CYCLADES: Conflict-free asynchronous machine learning Pan et al. NIPS 2016

“Conflict-free,” the magic words that mean we can process things concurrently or in parallel at full speed, with no need for coordination. Today’s paper introduces Cyclades, a system for speeding up machine learning on a single NUMA node. In the evaluation, the authors used NUMA nodes with 18 CPUs and 1TB memory. Extending Cyclades to work across NUMA nodes, or even in a distributed setting using a parameter server is reserved for future investigation.

The overall hierarchy of ML speed and scale probably looks something like this:

  1. Clusters of GPUs [w. CPU support] – Speed and Scale
  2. Multi-GPUs on a single node [w. CPU support] for SPEED, Clusters of CPUs for SCALE
  3. Multi-core CPUs on a single node
  4. Single core (thread) systems

Remember not to underestimate what can be achieved on a single thread. Because of their accessibility and ease of programming, systems that work on a single box can have great utility. Cyclades efficiently utilises multiple cores through a graph partitioning step that allocates connected-component subgraphs to cores, eliminating the need for cross-core coordination. One of the compelling things that is unique about Cyclades is that unlike other systems we’ve seen (Asynchronous Complex Analytics, Petuum) that use asynchronous processing to speed up ML, Cyclades maintains serial equivalence. That is, it guarantees to give the same results as a serial implementation. Without serial equivalence, other systems rely on analyses that the deviation from serial is not significant (stays within some bound).

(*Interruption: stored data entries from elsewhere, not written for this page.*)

/-! ### The control space, interrupts, SMBus and test port -/

/-- The control space and its ways in (R6, R7, R33, R36, R418, R479, R480, R485, R486, R492, R496): a permitted write
changes a register bit by bit as its access type says, a refused one is recorded and answered with an error completion;
a clear that meets a set of its CK_MGMT cycle, or comes before it, leaves the bit 1, and the re-occurrence counter counts
once in a cycle (assumption log 4: which sets and clears share a cycle); a vector still asserted after a clear is sent again; unmasking
a pending vector sends its message; a PCI Express read of a register returns its bytes, and a TLP whose ECRC fails is
counted and dropped; an SMBus read returns the register at the offset and moves on; the test port samples, and drives only in BOOTING and
FAILED. The registers named are those of the CLK, AGE and PWR block and of GLOBAL, whose tables give their reads and
writes no other effect. -/
def Obligations.ControlSpace : Prop :=
  ∀ s : State, s.boot.failing = false → s.grid.idle = true →
    (∀ (src : Src) (off : BitVec 28) (data : List Byte),
      (∀ r, s.ctlRefused src off.toNat true = none → (off.toNat < 0x100000 ∨ 0x300000 ≤ off.toNat ∧ off.toNat < 0x400000) →
        findReg off.toNat = some r → r.width = 8 * data.length → Completes (.registerWrite src off data) s fun t =>
          (∀ i, i < 64 → (t.rd off.toNat).getLsbD i =
            if r.rw.testBit i then (leNat data).testBit i
            else if r.w1s.testBit i then (s.rd off.toNat).getLsbD i || (leNat data).testBit i
            else if r.w1c.testBit i then
              (s.rd off.toNat).getLsbD i && (!(leNat data).testBit i ||
                ((s.evCycle off.toNat).hw ||| (s.evCycle off.toNat).late).getLsbD i)
            else (s.rd off.toNat).getLsbD i) ∧
          s.regsBut t (off.toNat :: (if r.w1c = 0 then [] else (reoccOf off.toNat).toList) ++ R.JOB_STATUS :: dieRegs) ∧
          s.same t [.regs] ∧ s.sends t []) ∧
      (∀ c, s.ctlRefused src off.toNat true = some c → Completes (.registerWrite src off data) s fun t =>
        t.rd R.DECODE_ERR = s.rd R.DECODE_ERR ||| BitVec.ofNat 64 (2 ^ c) ∧
        t.rd R.DECODE_ERR_COUNT = BitVec.ofNat 64 (((s.rd R.DECODE_ERR_COUNT).toNat + 1) % 2 ^ 32) ∧
        (s.rd R.DECODE_ERR = 0 → t.gf F.DECODE_ERR_ADDR_SOURCE = srcCode src ∧
          t.gf F.DECODE_ERR_ADDR_ADDRESS = gAddr s.modnum (0xF0000000000 + off.toNat) % 2 ^ 56) ∧
        (s.rd R.DECODE_ERR ≠ 0 → t.rd R.DECODE_ERR_ADDR = s.rd R.DECODE_ERR_ADDR) ∧
        s.regsBut t ([R.DECODE_ERR, R.DECODE_ERR_ADDR, R.DECODE_ERR_COUNT, R.RIG_EVENTS, R.RIG_EVENTS_REOCC, R.RIG_COUNT 9,
          R.JOB_STATUS] ++ dieRegs) ∧ s.same t [.regs] ∧ s.sends t [.completion (srcCode src) stDenied []])) ∧
    (∀ (off : BitVec 28) (v hw : W64) (r : RegDesc), findReg off.toNat = some r → canonOff off.toNat = off.toNat →
      r.w1c ≠ 0 → ¬ (0x800000 ≤ off.toNat ∧ off.toNat < 0xC00000) → isRigPortEvents off.toNat = false →
      Completes (.eventsClear off v hw) s fun t =>
        let old := s.rd off.toNat
        let w := v &&& BitVec.ofNat 64 r.w1c
        let h := hw &&& BitVec.ofNat 64 r.w1c
        let e := s.evCycle off.toNat
        let e' : EvCycle := { e with wrote := e.wrote ||| w, hw := e.hw ||| h }
        t.rd off.toNat = (old &&& ~~~ w) ||| (old &&& (e.hw ||| e.late)) ||| h ∧
        (∀ c, reoccOf off.toNat = some c → t.rd c =
          if e'.reoccs = e.reoccs then s.rd c
          else BitVec.ofNat 64 (((s.rd c).toNat + (2 ^ 32 + e'.reoccs - e.reoccs)) % 2 ^ 32)) ∧
        t.evCycle off.toNat = e' ∧
        (∀ o, o ≠ off.toNat → reoccOf off.toNat ≠ some o → t.evCycle o = s.evCycle o) ∧
        (∃ vs : List Nat, t.out = vs.map Out.msix ++ s.out ∧
          ∀ k, k < 64 → s.irq.funcMask = false → s.irq.masked.testBit k = false →
            (k ∈ vs ↔ t.irq.asserted.testBit k = true ∧
              (s.irq.asserted.testBit k = false ∨ (vectorsOf off.toNat).testBit k = true))) ∧
        s.regsBut t (off.toNat :: (reoccOf off.toNat).toList) ∧ s.same t [.regs]) ∧
    (∀ k : Fin 64, s.irq.funcMask = false → s.irq.asserted = s.vectors → Completes (.msixUnmask (some k)) s fun t =>
      t.irq.masked = s.irq.masked &&& (2 ^ 64 - 1 - 2 ^ k.val) ∧
      ((∀ i, i < 64 → i ≠ k.val → s.irq.masked.testBit i = false → s.irq.pending.testBit i = false) →
        t.out = (if s.irq.pending.testBit k.val && s.irq.asserted.testBit k.val then [Out.msix k] else []) ++ s.out ∧
        (s.irq.asserted.testBit k.val = true → t.irq.pending.testBit k.val = false)) ∧
      s.same t [.masks] ∧ s.sends t []) ∧
    (Completes (.msixUnmask none) s fun t => t.irq.funcMask = false ∧ t.irq.masked = s.irq.masked ∧ s.same t [.masks] ∧
      s.sends t []) ∧
    (s.pwr.pcieUp = true →
      (∀ (kind : Fin 3) (ep : Bool) (off : BitVec 28) (be : List Bool) (data : List Byte),
        Completes (.pcieTlpReceived kind true ep off be data) s fun t =>
          t.rd (R.SEC_COUNT 6) = BitVec.ofNat 64 (((s.rd (R.SEC_COUNT 6)).toNat + 1) % 2 ^ 48) ∧
          t.gf F.SEC_EVENTS_PCIE_INTEGRITY = 1 ∧
          s.regsBut t ([R.SEC_COUNT 6, R.SEC_EVENTS, R.SEC_EVENTS_REOCC, R.JOB_STATUS] ++ dieRegs) ∧ s.same t [.regs] ∧
          s.sends t []) ∧
      (∀ (off : BitVec 28) (be : List Bool) (data : List Byte), Completes (.pcieTlpReceived 0 false true off be data) s
        fun t => t.rd (R.SEC_COUNT 7) = BitVec.ofNat 64 (((s.rd (R.SEC_COUNT 7)).toNat + 1) % 2 ^ 48) ∧
          t.gf F.SEC_EVENTS_PCIE_INTEGRITY = 1 ∧
          s.regsBut t ([R.SEC_COUNT 7, R.SEC_EVENTS, R.SEC_EVENTS_REOCC, R.JOB_STATUS] ++ dieRegs) ∧ s.same t [.regs] ∧
          s.sends t []) ∧
      (∀ off : BitVec 28, 0x300000 ≤ off.toNat → off.toNat < 0x400000 → ctlWidth off.toNat = 4 →
        Completes (.pcieTlpReceived 1 false false off [true, true, true, true] []) s fun t =>
          s.sends t [.completion 1 stOk (leBytes 4 (s.rd off.toNat).toNat)] ∧
          s.regsBut t (R.JOB_STATUS :: dieRegs) ∧ s.same t [.regs]) ∧
      (∀ (off : BitVec 28) (data : List Byte) (r : RegDesc), 0x300000 ≤ off.toNat → off.toNat < 0x400000 →
        findReg off.toNat = some r → r.width = 32 → r.w1c = 0 → r.w1s = 0 → data.length = 4 →
        Completes (.pcieTlpReceived 0 false false off [true, true, true, true] data) s fun t =>
          (∀ i, i < 64 → (t.rd off.toNat).getLsbD i =
            if r.rw.testBit i then (leNat data).testBit i else (s.rd off.toNat).getLsbD i) ∧
          s.regsBut t ([off.toNat, R.JOB_STATUS] ++ dieRegs) ∧ s.same t [.regs] ∧ s.sends t [])) ∧
    (s.smbOn = true →
      (∀ off : W32, Completes (.smbSetOffset off) s fun t =>
        t.pwr = { s.pwr with smbOffset := off.toNat } ∧ s.same t [.pwr] ∧ s.sends t []) ∧
      (0x300000 ≤ s.pwr.smbOffset → s.pwr.smbOffset < 0x400000 → ctlWidth s.pwr.smbOffset = 4 → Completes .smbRead32 s fun t =>
        s.sends t [.smbus (leBytes 4 (s.rd s.pwr.smbOffset).toNat)] ∧ t.pwr.smbOffset = s.pwr.smbOffset + 4 ∧
        s.same t [.pwr]) ∧
      (0x300000 ≤ s.pwr.smbOffset → s.pwr.smbOffset < 0x400000 → s.pwr.smbOffset % 8 = 0 → ctlWidth s.pwr.smbOffset = 8 →
        Completes .smbRead64 s fun t =>
          s.sends t [.smbus (leBytes 8 (s.rd s.pwr.smbOffset).toNat)] ∧ t.pwr.smbOffset = s.pwr.smbOffset + 8 ∧
          s.same t [.pwr]) ∧
      (0x400000 ≤ s.pwr.smbOffset → s.pwr.smbOffset < 2 ^ 32 →
        (Completes .smbRead32 s fun t => s.sends t [.smbus (List.replicate 4 0)] ∧
          t.pwr.smbOffset = (s.pwr.smbOffset + 4) % 2 ^ 32 ∧ s.same t [.pwr]) ∧
        (Completes .smbRead64 s fun t => s.sends t [.smbus (List.replicate 8 0)] ∧
          t.pwr.smbOffset = (s.pwr.smbOffset + 8) % 2 ^ 32 ∧ s.same t [.pwr]))) ∧
    (Completes .bypass s fun t => t.pwr = { s.pwr with jtag := 0, driven := [] } ∧ s.same t [.pwr] ∧ s.sends t []) ∧
    (∀ sampled preload : List Bool, Completes (.samplePreload sampled preload) s fun t =>
      t.pwr = { s.pwr with jtag := 1, scan := preload, driven := [] } ∧ s.same t [.pwr] ∧ s.sends t [.jtag sampled]) ∧
    (s.modState = msBooting ∨ s.modState = msFailed → Completes .extest s fun t =>
      t.pwr = { s.pwr with jtag := 2, driven := s.pwr.scan } ∧ s.same t [.pwr] ∧ s.sends t []) ∧
    (s.modState ≠ msBooting → s.modState ≠ msFailed → Completes .extest s fun t => s.same t [] ∧ s.sends t [])
end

Since it returns exactly the same output as a serial implementation, any algorithm parallelized by our framework inherits the correctness proof of the serial counterpart without modifications. Additionally, if a particular heuristic serial algorithm is popular, but does not have a rigorous analysis, such as backpropagation on neural networks, Cyclades still guarantees that its execution will return a serially equivalent output.

Cyclades works for a large family of algorithms based on stochastic updates. This includes logistic regression, least squares, support vector machines, word embeddings, stochastic gradient descent, matrix completion and factorization, and more.

At the core of Cyclades is a clever partitioning strategy. Consider a graph with two types of vertices (bipartite), update functions and model variables. We create an edge from an update function to a variable if that function reads or writes it.

From this we can create a conflict graph (Cyclades never actually fully materializes such a graph, but it’s a useful conception). The conflict graph contains only update function vertices, and links two vertices with an edge if they share at least one variable in the update graph.

The key now is to partition the conflict graph into connected components, and allocate those connected components to cores.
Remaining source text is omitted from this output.